The MDN Web Docs is built from a git repository: github.com/mdn/content. It contains all you need to get all the content running locally. Including search. Embedded inside that repository is a package.json which helps you start a Yari server. Aka. the preview server. It's a static build of the github.com/mdn/yari project which handles client-side rendering, search, an just-in-time server-side rendering server.

Basics

All you need is the following:

▶ git clone https://github.com/mdn/content.git
▶ cd content
▶ yarn install
▶ yarn start

And now open http://localhost:5000 in your browser.

This will now run in "preview server" mode. It's meant for contributors (and core writers) to use when they're working on a git branch. Because of that, you'll see a "Writer's homepage" at the root URL. And when viewing each document, you get buttons about "flaws" and stuff. Looks like this:

Alternative ways to download

If you don't want to use git clone you can download the ZIP file. For example:

▶ wget https://github.com/mdn/content/archive/refs/heads/main.zip
▶ unzip main.zip
▶ cd content-main
▶ yarn install
▶ yarn start

At the time of writing, the downloaded Zip file is 86MB and unzipped the directory is 278MB on disk.

When you use git clone, by default it will download all the git history. That can actually be useful. This way, when rendering each document, it can figure out from the git logs when each individual document was last modified. For example:

If you don't care about the "Last modified" date, you can do a "shallow git clone" instead. Replace the above-mentioned first command with:

▶ git clone --depth 1 https://github.com/mdn/content.git

At the time of writing the shallow cloned content folder becomes 234MB instead of (the deep clone) 302MB.

Just the raw rendered data

Every MDN Web Docs page has an index.json equivalent. Take any MDN page and add /index.json to the URL. For example /en-US/docs/Web/JavaScript/Reference/Global_Objects/Array/slice/index.json

Essentially, this is the intermediate state that's used for server-side rendering the page. A glorified way of sandwiching the content in a header, a footer, and a sidebar to the side. These URLs work on localhost:5000 too. Try http://localhost:5000/en-US/docs/Web/API/Fetch_API/Using_Fetch/index.json for example.

The content for that index.json is built just in time. It also contains a bunch of extra metadata about "flaws"; a system used to highlight things that should be fixed that is somewhat easy to automate. So, it doesn't contain things like spelling mistakes or code snippets that are actually invalid.

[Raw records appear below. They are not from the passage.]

/-- A scan of the test access port shifts out as many bits as it shifts in; what they are is open, and nothing else changes
(21 R536; log entry 9). SMBus block reads answer with a byte count, the data and a PEC over the whole transaction, and
change nothing else: STATUS the life-cycle state, power state, mode, SAFE_CAUSE and flags, TEMP the hottest die, POWER the
package power, IDENT the serial number (22 R559, R560; the byte order within the data and the PEC's polynomial are taken
from SMBus). SMBus WAKE leaves VAULT by a warm reset and is ignored in other states; RESET begins a warm reset; the Alert
Response Address is answered with the device's own address while ALERT_N is low, and not otherwise; any other command code
is NACKed (22 R559, R560). -/
def Obligations.SidePortsAnswer : Prop :=
  ((∀ (s : State) (n : Nat), s.dev.boot.phase ≠ .off →
     exec (.tapScan n) s = .next (s.withDev ((Dev.freeWords (ceilDiv n 64) s.dev).2.send (.tap (Dev.freeWords (ceilDiv n 64) s.dev).1)))) ∧
   (∀ (d : Dev) (n : Nat), (Dev.freeWords n d).1.length = n ∧ (Dev.freeWords n d).2 = { d with free := d.free + n })) ∧
  (∀ (s : State) (reply : Nat → List Byte → Dev), s.dev.boot.phase ≠ .off →
     reply = (fun code data => s.dev.send (.smb (byteOf data.length :: data ++
       [byteOf (pec ([byteOf (2 * s.dev.pins.smbAddr), byteOf code, byteOf (2 * s.dev.pins.smbAddr + 1), byteOf data.length] ++ data))]))) →
     exec .smbStatus s = .next (s.withDev (reply 0x01 ([s.dev.life, s.dev.power, s.dev.mode,
       s.dev.get Reg.FAULT_STATUS_SAFE_CAUSE,
       b2n (!s.dev.pins.thermtripN) + 2 * s.dev.get Reg.PWR_STATUS_THERM_WARN + 4 * b2n (s.dev.boot.phase = .noFirmware) +
         8 * b2n (s.dev.boot.phase = .run), 0, 0, 0].map byteOf))) ∧
     exec .smbTemp s = .next (s.withDev (reply 0x02 (toLe 2 (unsigned 16 s.dev.hottestDie)))) ∧
     exec .smbPower s = .next (s.withDev (reply 0x03 (toLe 4 (s.dev.get Reg.PWR_STATUS_PACKAGE_MW)))) ∧
     exec .smbIdent s = .next (s.withDev (reply 0x04 (toLe 8 s.fuses.serial.toNat)))) ∧
  ((∀ s : State, s.dev.boot.phase = .run → s.dev.power = 3 → exec .smbWake s = .next (s.withDev s.dev.warmReset)) ∧
   (∀ s : State, s.dev.power ≠ 3 → exec .smbWake s = .next s) ∧
   (∀ s : State, s.dev.boot.phase ≠ .off → exec .smbReset s = .next (s.withDev s.dev.warmReset)) ∧
   (∀ s : State, s.dev.alertLow = true → exec .smbAlertResponse s = .next (s.withDev (s.dev.send
     (.smb [byteOf (2 * s.dev.pins.smbAddr), byteOf (pec [0x19, byteOf (2 * s.dev.pins.smbAddr)])])))) ∧
   (∀ s : State, s.dev.alertLow = false → exec .smbAlertResponse s = .next s) ∧
   (∀ (s : State) (code : Nat), code ∉ [0x01, 0x02, 0x03, 0x04, 0x10, 0x11, 0x20, 0x21, 0x22] → s.dev.boot.phase ≠ .off →
     exec (.smbUnlistedCommand code) s = .next (s.withDev (s.dev.send .smbNack))))

/-- Recovery is accepted only where no firmware runs because boot failed, or in MANUFACTURE or SERVICE with no job, and
never in RETIRED: ERASE empties its slot, WRITE puts its bytes into the slot erased, ACTIVATE names the slot in the
directory and begins a warm reset. In every other case, and for the slot of the firmware that runs, each is NACKed and
changes nothing (22 R561). -/
def Obligations.Recovery : Prop :=
  (∀ (s : State) (slot : Nat), s.dev.recoveryOk = true → slot ≤ 1 → s.dev.slotRuns slot = false →
    (∃ t, exec (.recoveryErase slot) s = .next t ∧ t.dev.boot.erased = some slot ∧
      (∀ a n, fwSlot slot ≤ a → a + n ≤ fwSlot slot + fwSlotSize → t.dev.flashRead a n = List.replicate n 0xFF) ∧
      (∀ a n, a + n ≤ fwSlot slot ∨ fwSlot slot + fwSlotSize ≤ a → t.dev.flashRead a n = s.dev.flashRead a n)) ∧
    exec (.recoveryActivate slot) s = .next (s.withDev (s.dev.setDirectory slot).warmReset)) ∧
  (∀ (s : State) (slot off : Nat) (data : List Byte), s.dev.recoveryOk = true → s.dev.boot.erased = some slot →
    s.dev.slotRuns slot = false → data ≠ [] → data.length ≤ 240 → off + data.length ≤ fwSlotSize →
    exec (.recoveryWrite off data) s = .next (s.withDev (s.dev.flashWrite (fwSlot slot + off) data))) ∧
  (∀ d : Dev, d.recoveryOk = true ↔ (d.life ≠ 5 ∧
    (d.boot.phase = .noFirmware ∨ (d.boot.phase = .run ∧ (d.life = 1 ∨ d.life = 4) ∧ d.js = jsNone)))) ∧
  (∀ (s : State) (slot off : Nat) (data : List Byte), s.dev.boot.phase ≠ .off →
    (s.dev.recoveryOk = false ∨ s.dev.slotRuns slot = true) →
    exec (.recoveryErase slot) s = .next (s.withDev (s.dev.send .smbNack)) ∧
    exec (.recoveryActivate slot) s = .next (s.withDev (s.dev.send .smbNack)) ∧
    (s.dev.recoveryOk = false → exec (.recoveryWrite off data) s = .next (s.withDev (s.dev.send .smbNack))))
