theorem good_sealed (w0 w1 : W64) (l : List Byte) (h : l.length = 256) : flGood (sealed w0 w1 l) = true := by
  have again : ∀ v, putFld (putFld w1 63 32 v) 63 32 0 = putFld w1 63 32 0 := by
    intro v
    apply BitVec.eq_of_toNat_eq
    have hv := putFld_toNat w1 (hi := 63) (lo := 32) (by decide) (by decide) v
    have h0 := putFld_toNat w1 (hi := 63) (lo := 32) (by decide) (by decide) 0
    have hz := putFld_toNat (putFld w1 63 32 v) (hi := 63) (lo := 32) (by decide) (by decide) 0
    have := (putFld w1 63 32 v).isLt
    have := w1.isLt
    simp only [Nat.reduceAdd, Nat.reduceSub, Nat.reducePow] at hv h0 hz
    omega
  have lt : flCrc { word0 := w0, word1 := w1, payload := l } < 2 ^ 32 :=
    Nat.xor_lt_two_pow (crcR_lt _ _ (by decide)) (by decide)
  have same : flCrc (sealed w0 w1 l) = flCrc { word0 := w0, word1 := w1, payload := l } := by
    simp only [flCrc, sealed, again]
  have is : fld (sealed w0 w1 l).word1 63 32 = flCrc { word0 := w0, word1 := w1, payload := l } :=
    (fld_putFld _ (by decide) (by decide) _).trans (Nat.mod_eq_of_lt lt)
  unfold flGood
  rw [Bool.and_eq_true, decide_eq_true_eq, decide_eq_true_eq]
  exact ⟨h, is.trans same.symm⟩

/-- A SERVICE flit that carries one message. -/
def carry (m : List W64) : Flit := sealed (packFlds [(63, 60, 6)]) 0 (wordsBytes (m ++ List.replicate (32 - m.length) 0))

/-- The live device in VAULT. -/
def vault : State := live.withDev (live.dev.set Reg.PWR_STATUS_STATE 3)
/-! ### Witnesses: hypotheses that a state meets -/

theorem witness_IdentityReadsAnswer :
    (Asked cmdIdentify live ask [] ∧ 32 ≤ live.dev.replyMax) ∧
    (Asked cmdIdentifyPart live ask [1] ∧ reserved (wd [1] 0) [(1, 0)] = false ∧ 2304 ≤ live.dev.replyMax) := by
  refine ⟨⟨asked_of ?_, ?_⟩, asked_of ?_, ?_, ?_⟩ <;> decide +kernel

/-- The address of a register. -/
def oneReg : List W64 := [w64 Reg.FAULT_STATUS]

theorem witness_RegisterReadsAnswer :
    (Asked cmdRegRead live ask oneReg ∧ reserved (wd oneReg 0) [(39, 0)] = false ∧
      regAddrOk (fld (wd oneReg 0) 39 0) = true ∧ 8 ≤ live.dev.replyMax) ∧
    (Asked cmdRegReadBlock live ask [packFlds [(63, 53, 2), (39, 0, Reg.PWR_STATUS)]] ∧
      (∀ i, i < 2 → regAddrOk (Reg.PWR_STATUS + 8 * i) = true)) ∧ Reg.FAULT_STATUS ≠ Reg.SM_COUNT1 ∧
    (Asked cmdStatusRead live ask [255] ∧ reserved (wd [255] 0) [(7, 0)] = false) ∧
    (Asked cmdStatusPageRead live ask [0xFFFF] ∧ reserved (wd [0xFFFF] 0) [(15, 0)] = false ∧ 8 * (255 + 1) ≤ live.dev.replyMax) ∧
    (Asked cmdResultRead live ask [packFlds [(41, 32, 142)]] ∧ live.dev.resultRecord 0 0 = List.replicate 8 0 ∧
      64 * 142 ≤ live.dev.replyMax) ∧
    (Asked cmdResultReadRaw live ask [packFlds [(44, 32, 8)]] ∧ 8 * 8 ≤ live.dev.replyMax) ∧
    fld (live.dev.status 3) 49 34 ≤ 0 := by
  refine ⟨⟨asked_of ?_, ?_, ?_, ?_⟩, ⟨asked_of ?_, ?_⟩, ?_, ⟨asked_of ?_, ?_⟩, ⟨asked_of ?_, ?_, ?_⟩, ⟨asked_of ?_, ?_, ?_⟩,
    ⟨asked_of ?_, ?_⟩, ?_⟩ <;> decide +kernel

theorem witness_StateReadsAnswer :
    Asked cmdCommitRead live ask [] ∧ (Asked cmdCommitReadEx live ask [] ∧ 224 ≤ live.dev.replyMax) ∧
    Asked cmdCountersRead live ask [] ∧
    (Asked cmdCountersReadEx live ask [152] ∧ 8 * (4 + (counterOffsets .hub).length) ≤ live.dev.replyMax) ∧
    Asked cmdPowerRead live ask [] ∧ Asked cmdPowerReadEx live ask [] ∧
    (Asked cmdLogRead live ask [0] ∧ (live.dev.ringWords 0).length = 8) ∧
    (Asked cmdLogReadEx live ask [packFlds [(29, 16, 1)]] ∧ 64 * 1 ≤ live.dev.replyMax) := by
  have n : (counterOffsets .hub).length ≤ 1000 := by unfold counterOffsets; rw [List.length_mergeSort]; decide +kernel
  have m : live.dev.replyMax = 9104 := by decide +kernel
  refine ⟨asked_of ?_, ⟨asked_of ?_, ?_⟩, asked_of ?_, ⟨asked_of ?_, by omega⟩, asked_of ?_, asked_of ?_, ⟨asked_of ?_, ?_⟩,
    asked_of ?_, ?_⟩ <;> decide +kernel

/-- What `WritesPass` says, as a Bool. -/
def passB : Dev → List (Nat × W64 × W64) → Bool
  | _, [] => true
  | d, x :: t => (d.writeBad x.1 x.2.1 x.2.2 false).isNone && passB (d.writeReg x.1 x.2.1 x.2.2) t

theorem pass_of {d : Dev} {l : List (Nat × W64 × W64)} (h : passB d l = true) : d.WritesPass l := by
  induction l generalizing d with
  | nil => intro i x e; cases e
  | cons y t ih =>
    rw [passB, Bool.and_eq_true, Option.isNone_iff_eq_none] at h
    intro i x e
    cases i with
    | zero => cases e; exact h.1
    | succ i => exact ih h.2 i x e

theorem witness_RegisterWritesTakeEffect :
    (let w := [w64 Reg.FRZ_CTRL, packFlds [(26, 11, 1)], fldMask 61 11]
     Sent cmdRegWrite live snd w ∧ reserved (wd w 0) [(39, 0)] = false ∧
      (live.taken 0x105 snd).writeBad (fld (wd w 0) 39 0) (wd w 1) (wd w 2) false = none) ∧
    (let w := [1, w64 Reg.FRZ_CTRL, packFlds [(26, 11, 1)], fldMask 61 11]
     Sent cmdRegWriteMulti live snd w ∧ fld (wd w 0) 6 0 = 1 ∧ reserved (wd w 1) [(39, 0)] = false ∧
      (live.taken 0x185 snd).WritesPass [(fld (wd w 1) 39 0, wd w 2, wd w 3)]) := by
  refine ⟨⟨sent_of ?_, ?_, ?_⟩, sent_of ?_, ?_, ?_, pass_of ?_⟩ <;> decide +kernel
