-- ==== Sys2Proof/Word.lean ====
section
/-!
DEFINITION. The words of the block: bytes, session handles, descriptors and FP32 bit patterns (00_scope R9, R10).
-/
namespace Sys2Proof

/-- One byte of a structure or payload. -/
abbrev Byte := BitVec 8

/-- A 64-bit session handle (R31). -/
abbrev Handle := BitVec 64

/-- A 64-byte command descriptor as one little-endian value (R66, R10). -/
abbrev Desc := BitVec 512

/-- The bit pattern of an FP32 value (R174). -/
abbrev F32 := BitVec 32

/-- The null handle (R31). -/
def nullHandle : Handle := 0

end Sys2Proof
end

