-- ==== Sys2Proof/Machine/Usage.lean ====
section
/-!
DEFINITION. What pens are charged for and what their quotas are (06_tiers_and_drovers R131 to R142, 12 R306, 09 R227),
computed from the state.
-/
namespace Sys2Proof.Machine

/-- An FP32 pattern is not finite. -/
def f32NotFinite (x : F32) : Bool := bitsOf x.toNat 23 8 == 255

/-- The layout of a session, by id. -/
def State.layout? (s : State) (id : Nat) : Option Layout := assocGet id s.layouts

/-- The position record size of a layout in a format (R59). -/
def Layout.recordBytes (l : Layout) (format : Nat) : Nat :=
  if l.latent then formatBytes format l.latentWidth + formatBytes format l.ropeWidth
  else formatBytes format (2 * l.kvHeads * l.headWidth)

/-- The payload size of a sheaf entry (R46). -/
def sheafBytes (l : Layout) (x : Sheaf) : Nat := x.count * l.recordBytes x.format

/-- The bytes of an id coded in 7-bit groups (R307). -/
def idBytes (id : Nat) : Nat := if id < 2 ^ 7 then 1 else if id < 2 ^ 14 then 2 else if id < 2 ^ 21 then 3 else 5

/-- Bytes of a record: header and body padded to 8 (R307). -/
def Rec.bytes (r : Rec) : Nat :=
  32 + ceilDiv (r.body.length + (r.ids.map idBytes).sum) 8 * 8

/-- Bytes a Ledger region is charged: header, record pages and staging pages (R306). -/
def Region.bytes (r : Region) : Nat :=
  let recs := (r.recs.map Rec.bytes).sum + (r.waiting.flatMap (·.recs) |>.map Rec.bytes).sum
  let staged := (r.streams.map fun x => ceilDiv ((x.2.staged.map idBytes).sum) 4096).sum
  256 + 4096 * (ceilDiv recs 4096 + staged)

/-- Bytes a session is charged in a tier: record and map, owned sheaves, Ledger region (Table 6.3). -/
def Session.charge (s : State) (h : Handle) (x : Session) (t : Tier) : Nat :=
  let recMap := if x.tier = t then 256 + 64 * x.map.length else 0
  let reg := if t = .t1 && x.state != .closed then x.region.bytes else 0
  match s.layout? x.layout with
  | none => recMap + reg
  | some l =>
    recMap + reg + ((x.map.filter fun f => f.owner == h && !f.shared && f.tier == t).map (sheafBytes l)).sum

/-- A committed version whose delete is in the tombstone table: given after the strip that holds it was written. -/
def Index.tombstones (x : Index) : Nat :=
  (x.versions.filter fun v => v.gen.isSome && match v.delSeq with | some d => decide (x.genSeq < d) | none => false).length

/-- Versions in the side list, and pending ones (08 R203). -/
def Index.sideCount (x : Index) : Nat :=
  (x.versions.filter fun v => v.gen.isNone).length
    + (x.pending.filter fun o => match o with | .insert .. => true | .delete _ => false).length

/-- T1 bytes of an index: side list, tombstone table, strip descriptors, and what a replaced generation still holds
(08 R206, R212). -/
def Index.t1Bytes (x : Index) : Nat :=
  (x.sideCount + (x.old.map fun o => o.2.2.1).sum) * Config.sideEntryBytes x.params.toNat
    + (x.tombstones + (x.pending.length - (x.pending.filter fun o => match o with | .insert .. => true | _ => false).length)
        + (x.old.map fun o => o.2.2.2).sum) * Config.tombstoneBytes
    + (if x.generation = 0 then 0 else 2 ^ bitsOf x.params.toNat 20 5 * Config.stripDescriptorBytes)

/-- T2 bytes of an index: strip pages, those of replaced generations included (08 R212). -/
def Index.t2Bytes (x : Index) : Nat := x.stripBytes + (x.old.map fun o => o.2.1).sum

/-- Bytes of a pen's automaton tables and indexes (R227, 08 R212). -/
def Pen.tableBytes (q : Pen) (t : Tier) : Nat :=
  match t with
  | .t1 => (q.constraints.map fun c => c.2.bytes).sum + (q.indexes.map fun i => i.2.t1Bytes).sum
  | .t2 => (q.indexes.map fun i => i.2.t2Bytes).sum
  | .t3 => 0

/-- The pen charged for a session: its handle's, or the LOCAL_PEN of the grant under which it is homed (11 R282). -/
def chargedPen (x : Handle × Session) : Nat := x.2.localPen.getD (handlePen x.1)

/-- The pen charged for the session with a handle. -/
def State.penOf (s : State) (h : Handle) : Nat :=
  match s.sess? h with | some x => chargedPen (h, x) | none => handlePen h

/-- The session a move belongs to. -/
def MoveSubject.owner : MoveSubject → Handle
  | .sheaf h _ _ => h
  | .bale h _ _ => h
  | .session h => h

/-- The pen a move is charged to. -/
def State.movePen (s : State) (q : MoveSubject) : Nat := s.penOf q.owner

/-- Destination space of the pen's open moves in a tier (Table 6.3). -/
def State.moveCharge (s : State) (p : Nat) (t : Tier) : Nat :=
  ((s.moves.filter fun m => s.movePen m.subject == p && m.dst == t && (m.state == .copying || m.state == .committing)).map
    (·.charge)).sum
  -- sources not yet freed (R152), at a pool until it has applied the free
  + ((s.moves.filter fun m => s.movePen m.subject == p && m.src == t && m.state == .freeing).map (·.srcCharge)).sum
  + (if t = .t3 then (s.commons.requests.map fun r => match r.use with
      | .poolFree q _ n => if q = p then n else 0
      | _ => 0).sum else 0)

/-- The append reservation of a plan entry (R142). The position of R455 opens no sheaf entry. -/
def entryReservation (l : Layout) (format tailFill : Nat) (e : PlanEntry) : Nat :=
  (e.tokens + e.draftMax) * l.recordBytes format * l.layers
    + (if e.oneToken then 0
       else 64 * l.layers * (ceilDiv (tailFill + e.tokens + e.draftMax) 128 - (if tailFill = 0 then 0 else 1)))

/-- The format of a session's open tail, or the native format (R142, R148). -/
def Session.tailFormat (x : Session) (l : Layout) : Nat :=
  match x.map.find? (fun f => !f.isSealed) with
  | some f => f.format
  | none => l.nativeFormat

/-- TAIL_FILL at an entry's POSITION, as its plan assumes the session there (R107, R142). -/
def Session.fillAt (x : Session) (e : PlanEntry) : Nat := (x.tailFill + (e.position - x.kvPositions)) % 128

/-- Append reservations in force for the pen's entries: of steps in progress, to the boundary, and built plans (R142). -/
def State.reserved (s : State) (p : Nat) : Nat :=
  let plans := s.flocks.flatMap fun f =>
    (match f.2.run with | some r => r.plan.entries | none => [])
      ++ (match f.2.next with | some n => n.entries | none => [])
  ((plans.filter fun e => s.penOf e.handle == p).map fun e =>
    match s.sess? e.handle with
    | none => 0
    | some x =>
      match s.layout? x.layout with
      | none => 0
      | some l => entryReservation l (x.tailFormat l) (x.fillAt e) e).sum

/-- Bytes held for other nodes' pens: extents of grants, and space reserved for handoffs (11 R282, R291). -/
def State.grantCharge (s : State) (p : Nat) (t : Tier) : Nat :=
  ((s.commons.grants.filter fun g => g.localPen == p).map fun g =>
    ((g.extents.filter fun e => e.tier == t).map (·.size)).sum).sum
  + ((s.commons.incoming.filter fun i => i.localPen.getD (handlePen i.handle) == p && i.tier == t).map
      (·.bytes)).sum

/-- The pen's use of a tier (T1_USED, T2_USED, T3_USED of Table 6.9). -/
def State.used (s : State) (p : Nat) (t : Tier) : Nat :=
  ((s.sessions.filter fun x => chargedPen x == p).map fun x => x.2.charge s x.1 t).sum + s.grantCharge p t
    + (match s.pen? p with | some q => q.tableBytes t | none => 0)
    + s.moveCharge p t + (if t = .t1 then s.reserved p else 0)

/-- T1_BYTES (R131, R330). -/
def t1BytesOf (hbmStacks slices : Nat) : Nat := hbmStacks * 93000000000 - 6442450944 - 536870912 * slices
def State.t1Bytes (s : State) : Nat :=
  t1BytesOf s.recovery.hbmStacks.length (s.harvest.aliases.length + s.harvest.aliasMirrors.length)

/-- The smallest populated channel of a parity group (R133). -/
def groupChannelBytes (g : Nat) : Nat :=
  ((List.range 16).map fun i => Config.channelBytes (16 * g + i)).foldl
    (fun m c => if c = 0 then m else if m = 0 then c else min m c) 0

/-- The census's channels of a parity group. -/
def Recovery.groupChannels (r : Recovery) (g : Nat) : List Nat := r.channels.filter fun c => c / 16 == g

/-- The parity groups in the census (R136, R342, 18 R447): with channels, and not lost. -/
def State.usableGroups (s : State) : List Nat :=
  (List.range 8).filter fun g => !(s.recovery.groupChannels g).isEmpty && !s.t2.lost.contains g

/-- T2_BYTES (R133) of the groups of a census. -/
def t2BytesOf (groups : List Nat) : Nat := (groups.map fun g => groupChannelBytes g * 16 * 15 / 16 * 11 / 12).sum
def State.t2Bytes (s : State) : Nat := t2BytesOf s.usableGroups

/-- A pen's effective quota in a tier (R139). -/
def State.quota (s : State) (p : Nat) (t : Tier) : Nat :=
  match s.pen? p with
  | none => 0
  | some q =>
    match t with
    | .t1 => if s.t1Bytes < t1BytesOf 12 0 then q.cfg.t1Quota * s.t1Bytes / t1BytesOf 12 0 / 128 * 128
      else q.cfg.t1Quota
    | .t2 => let full := t2BytesOf (List.range 8)
      if s.t2Bytes < full then q.cfg.t2Quota * s.t2Bytes / full / 4096 * 4096 else q.cfg.t2Quota
    | .t3 => q.cfg.t3Quota

/-- A session's record, map and tails are pinned in T1 (R141). -/
def Session.pinned (x : Session) : Bool :=
  x.state = .runnable || x.state = .running || x.state = .faulted

/-- Whether a lease views the sheaf (R19, R141). -/
def State.leased (s : State) (f : Sheaf) : Bool :=
  s.flocks.any fun k => k.2.leases.any fun l => l.refs.contains (f.owner, f.layer, f.ordinal)

/-- A sheaf is pinned in T1 (R141): viewed by a lease, an open tail of a pinned session, or among its hottest. -/
def Session.sheafPinned (s : State) (x : Session) (f : Sheaf) : Bool :=
  s.leased f || (!f.isSealed && x.pinned)
    || ((x.state = .runnable || x.state = .running) &&
        match x.flock.bind (fun k => assocGet k s.flocks) with
        | none => false
        | some k => decide ((x.map.filter fun g => g.layer == f.layer && g.isSealed
            && decide (f.startPos < g.startPos)).length < k.params.hotSheaves))

/-- R141 pins the sheaf in T1, for its owner or for a session that shares it: leased, named in a built plan's promotion
list, in step or about to be, or pinned by a session whose map names it. -/
def State.pinnedSheaf (s : State) (f : Sheaf) : Bool :=
  s.flocks.any (fun k =>
      (match k.2.next with | some n => n.promotions.contains (f.owner, f.layer, f.ordinal) | none => false)
        || (match k.2.run with | some r => r.plan.promotions.contains (f.owner, f.layer, f.ordinal) | none => false))
    || s.sessions.any fun x => x.2.map.any fun g =>
      g.owner == f.owner && g.layer == f.layer && g.ordinal == f.ordinal && x.2.sheafPinned s g

/-- Bytes of the pen pinned in T1 (T1_PINNED). -/
def State.pinnedBytes (s : State) (p : Nat) : Nat :=
  ((s.sessions.filter fun x => chargedPen x == p).map fun x =>
    (if x.2.tier = .t1 && x.2.pinned then 256 + 64 * x.2.map.length else 0)
      + (if x.2.state = .closed then 0 else x.2.region.bytes)
      + match s.layout? x.2.layout with
        | none => 0
        | some l => ((x.2.map.filter fun f => f.owner == x.1 && !f.shared && f.tier == .t1 && s.pinnedSheaf f).map
            (sheafBytes l)).sum).sum

/-- Sessions of the pen that count towards SESSIONS_MAX, lingering ones included (R33). -/
def State.sessionCount (s : State) (p : Nat) : Nat :=
  (s.slice.entries.filter fun e => handlePen e.2.handle == p
    && (e.2.life == .live || e.2.life == .regrow || (e.2.life == .closed && !s.slice.reissue.contains e.1))).length

end Sys2Proof.Machine
end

But suppose you want all that raw (rendered) data, without any of the flaw detections, you can run this command:

▶ BUILD_FLAW_LEVELS="*:ignore" yarn build

It'll take a while (because it produces an index.html file too). But now you have all the index.json files for everything in the newly created ./build/ directory. It should have created a lot of files:

▶ find build -name index.json | wc -l
   11649

If you just want a subtree of files you could have run it like this instead:

▶ BUILD_FOLDERSEARCH=web/javascript BUILD_FLAW_LEVELS="*:ignore" yarn build

Programmatic API access

The programmatic APIs are all about finding the source files. But you can use the sources to turn that into the built files you might need. Or just to get a list of URLs. To get started, create a file called find-files.js in the root:


const { Document } = require("@mdn/yari/content");

console.log(Document.findAll().count);

Now, run it like this:

▶ export CONTENT_ROOT=files

▶ node find-files.js
11649

Other things you can do with that findAll function:


const { Document } = require("@mdn/yari/content");

const found = Document.findAll({
  folderSearch: "web/javascript/reference/statements/f",
});
for (const document of found.iter()) {
  console.log(document.url);
}

Or, suppose you want to actually build each of these that you find:


const { Document } = require("@mdn/yari/content");
const { buildDocument } = require("@mdn/yari/build");

const found = Document.findAll({
  folderSearch: "web/javascript/reference/statements/f",
});

Promise.all([...found.iter()].map((document) => buildDocument(document))).then(
  (built) => {
    for (const { doc } of built) {
      console.log(doc.title.padEnd(20), doc.popularity);
    }
  }
);

That'll output something like this:

▶ node find-files.js
for                  0.0143
for await...of       0.0129
for...in             0.0748
for...of             0.0531
function declaration 0.0088
function*            0.0122

All the HTML content in production-grade mode

In the most basic form, it will start the "preview server" which is tailored towards building just in time and has all those buttons at the top for writers/contributors. If you want the more "production-grade" version, you can't use the copy of @mdn/yari that is "included" in the mdn/content repo. To do this, you need to git clone mdn/yari and install that. Hang on, this is about to get a bit more advanced:

▶ git clone https://github.com/mdn/yari.git
▶ cd yari
▶ yarn install
▶ yarn build:client
▶ yarn build:ssr
▶ CONTENT_ROOT=../files REACT_APP_DISABLE_AUTH=true BUILD_FLAW_LEVELS="*:ignore" yarn build
▶ CONTENT_ROOT=../files node server/static.js

Now, if you go to something like http://localhost:5000/en-US/docs/Web/Guide/ you'll get the same thing as you get on https://developer.mozilla.org but all on your laptop. Should be pretty snappy.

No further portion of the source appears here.